Andrew Kilstrom, the district's director of communications, said online learning will include a variety of educational components such as recordings of lessons and supplemental material, and that students would meet virtually with teachers on a regular basis.

Also, the district is shortening each school day by 50 minutes.

"The use of time after students leave will mostly be spent by teachers and staff to clean classrooms at the end of the day; that will follow with the usual time for meetings (virtual or on-site), teaming, and preparation time for the next day's cohort of students, and connecting with students and families," a district message to families reads.

To try to keep students safe, students will be siloed into cohorts of about 12 to 18 students (depending on the size of the classroom) throughout in-person instruction. This will allow the district to determine who had contact with a student who tests positive for COVID-19. However, Kilstrom said testing for the novel coronavirus will not be part of the equation.

"We are required to track who students have come in contact with throughout their day and we'll do that through student cohorts," he said.

He also said students who ride the bus to school will be required to maintain their distance from classmates and that fewer people attending classes each day will mean less crowded buses. Bus drivers and other district personnel also will conduct health assessments, Kilstrom said, and staff will be tasked with monitoring student health.

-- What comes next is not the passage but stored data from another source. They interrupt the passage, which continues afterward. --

@[simp] theorem touch_execSupplyOvervoltage (rail : Fin 4) (s : State) (hm : subMask 8388608 m = true) (hs : Touch m s0 s) :
    TouchBy m s0 (execSupplyOvervoltage rail s) := by
  refine Touch.liftBy hm hs ?_
  clear hs hm
  have hs : Touch 8388608 s s := .refl _ _
  simp +decide (maxDischargeDepth := 99) [execSupplyOvervoltage, hs, hasBit, subMask]

@[simp] theorem touch_execResetNLow (s : State) (hm : subMask 4398042251258 m = true) (hs : Touch m s0 s) :
    TouchBy m s0 (execResetNLow s) := by
  refine Touch.liftBy hm hs ?_
  clear hs hm
  have hs : Touch 4398042251258 s s := .refl _ _
  simp +decide (maxDischargeDepth := 99) [execResetNLow, hs, hasBit, subMask]

@[simp] theorem touch_execClockLoss (_pll : Fin 4) (s : State) (hm : subMask 4398042251258 m = true) (hs : Touch m s0 s) :
    TouchBy m s0 (execClockLoss _pll s) := by
  refine Touch.liftBy hm hs ?_
  clear hs hm
  have hs : Touch 4398042251258 s s := .refl _ _
  simp +decide (maxDischargeDepth := 99) [execClockLoss, hs, hasBit, subMask]

@[simp] theorem touch_execRtckLoss (s : State) (hm : subMask 8388608 m = true) (hs : Touch m s0 s) :
    TouchBy m s0 (execRtckLoss s) := by
  refine Touch.liftBy hm hs ?_
  clear hs hm
  have hs : Touch 8388608 s s := .refl _ _
  simp +decide (maxDischargeDepth := 99) [execRtckLoss, hs, hasBit, subMask]

@[simp] theorem touch_execResetStretchStart (s : State) (hm : subMask 8388616 m = true) (hs : Touch m s0 s) :
    TouchBy m s0 (execResetStretchStart s) := by
  refine Touch.liftBy hm hs ?_
  clear hs hm
  have hs : Touch 8388616 s s := .refl _ _
  simp +contextual +decide (maxDischargeDepth := 99) [execResetStretchStart, hs, hasBit, subMask]

@[simp] theorem touch_execResetRelease (pairId : Bool) (cmsnN : Bool) (s : State) (hm : subMask 68727898120 m = true) (hs : Touch m s0 s) :
    TouchBy m s0 (execResetRelease pairId cmsnN s) := by
  refine Touch.liftBy hm hs ?_
  clear hs hm
  have hs : Touch 68727898120 s s := .refl _ _
  simp +decide (maxDischargeDepth := 99) [execResetRelease, hs, hasBit, subMask]

@[simp] theorem touch_execImageCheckDone (slot : Fin 2) (r : ImageResult) (s : State) (hm : subMask 1099507289418 m = true) (hs : Touch m s0 s) :
    TouchBy m s0 (execImageCheckDone slot r s) := by
  refine Touch.liftBy hm hs ?_
  clear hs hm
  have hs : Touch 1099507289418 s s := .refl _ _
  simp +decide (maxDischargeDepth := 99) [execImageCheckDone, hs, hasBit, subMask]

@[simp] theorem touch_execModeTransitionEnd (s : State) (hm : subMask 3298534849946 m = true) (hs : Touch m s0 s) :
    TouchBy m s0 (execModeTransitionEnd s) := by
  refine Touch.liftBy hm hs ?_
  clear hs hm
  have hs : Touch 3298534849946 s s := .refl _ _
  simp +decide (maxDischargeDepth := 99) [execModeTransitionEnd, hs, hasBit, subMask]

@[simp] theorem touch_execWatchdogExpiry (x0 : Unit) (s : State) (hm : subMask 4398042251258 m = true) (hs : Touch m s0 s) :
    TouchBy m s0 (execWatchdogExpiry x0 s) := by
  refine Touch.liftBy hm hs ?_
  clear hs hm
  have hs : Touch 4398042251258 s s := .refl _ _
  simp +decide (maxDischargeDepth := 99) [execWatchdogExpiry, hs, hasBit, subMask]

@[simp] theorem touch_execThermSafehold (tj : BitVec 12) (s : State) (hm : subMask 1777055201562 m = true) (hs : Touch m s0 s) :
    TouchBy m s0 (execThermSafehold tj s) := by
  refine Touch.liftBy hm hs ?_
  clear hs hm
  have hs : Touch 1777055201562 s s := .refl _ _
  simp +decide (maxDischargeDepth := 99) [execThermSafehold, hs, hasBit, subMask]

@[simp] theorem touch_execThermalShutdown (tj : BitVec 12) (s : State) (hm : subMask 4398042251258 m = true) (hs : Touch m s0 s) :
    TouchBy m s0 (execThermalShutdown tj s) := by
  refine Touch.liftBy hm hs ?_
  clear hs hm
  have hs : Touch 4398042251258 s s := .refl _ _
  simp +decide (maxDischargeDepth := 99) [execThermalShutdown, hs, hasBit, subMask]

@[simp] theorem touch_execThermalShutdownEnd (tj : BitVec 12) (s : State) (hm : subMask 4398042251258 m = true) (hs : Touch m s0 s) :
    TouchBy m s0 (execThermalShutdownEnd tj s) := by
  refine Touch.liftBy hm hs ?_
  clear hs hm
  have hs : Touch 4398042251258 s s := .refl _ _
  simp +contextual +decide (maxDischargeDepth := 99) [execThermalShutdownEnd, hs, hasBit, subMask]

@[simp] theorem touch_execThermalCapSet (tj : BitVec 12) (s : State) (hm : subMask 1136063938696 m = true) (hs : Touch m s0 s) :
    TouchBy m s0 (execThermalCapSet tj s) := by
  refine Touch.liftBy hm hs ?_
  clear hs hm
  have hs : Touch 1136063938696 s s := .refl _ _
  simp +decide (maxDischargeDepth := 99) [execThermalCapSet, hs, hasBit, subMask]

@[simp] theorem touch_execThermalCapClear (tj : BitVec 12) (s : State) (hm : subMask 1101701054472 m = true) (hs : Touch m s0 s) :
    TouchBy m s0 (execThermalCapClear tj s) := by
  refine Touch.liftBy hm hs ?_
  clear hs hm
  have hs : Touch 1101701054472 s s := .refl _ _
  simp +decide (maxDischargeDepth := 99) [execThermalCapClear, hs, hasBit, subMask]

@[simp] theorem touch_execRoostWake (di : Option (Fin 16 × Bool)) (readOk : Bool) (s : State) (hm : subMask 677543573786 m = true) (hs : Touch m s0 s) :
    TouchBy m s0 (execRoostWake di readOk s) := by
  refine Touch.liftBy hm hs ?_
  clear hs hm
  have hs : Touch 677543573786 s s := .refl _ _
  simp +decide (maxDischargeDepth := 99) [execRoostWake, hs, hasBit, subMask]

@[simp] theorem touch_execJtagSystemReset (s : State) (hm : subMask 4398042251258 m = true) (hs : Touch m s0 s) :
    TouchBy m s0 (execJtagSystemReset s) := by
  refine Touch.liftBy hm hs ?_
  clear hs hm
  have hs : Touch 4398042251258 s s := .refl _ _
  simp +decide (maxDischargeDepth := 99) [execJtagSystemReset, hs, hasBit, subMask]

end Sys2Proof.Machine
end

"It will be a districtwide effort. All staff members will be monitoring symptoms and relaying any pertinent information and whatever is needed to our nursing staff to make sure we're staying on top of all health concerns," Kilstrom said.

As for social distancing, Kilstrom said the district hadn't yet determined how it would be enforced and imagined that younger students might sometimes forget to abide by the rules.

"It's hard to know what that will look like," he said. "A priority for staff is enforcing social distancing as best as possible."

Kilstom also said nonacademic services like counseling will be provided for students who take classes online.

"A student will receive all supports they would experience otherwise in a brick-and-mortar setting," he said.

However, he wasn't sure yet whether certain extracurricular activities outside of the Oregon School Activities Association's purview, like clubs, will be allowed.

Other differences from previous years include not allowing visitation and volunteering, serving school meals in packages and lunches taking place solely within individual cohorts. Plans for recess and classes like physical education and music have yet to be determined, Kilstrom said.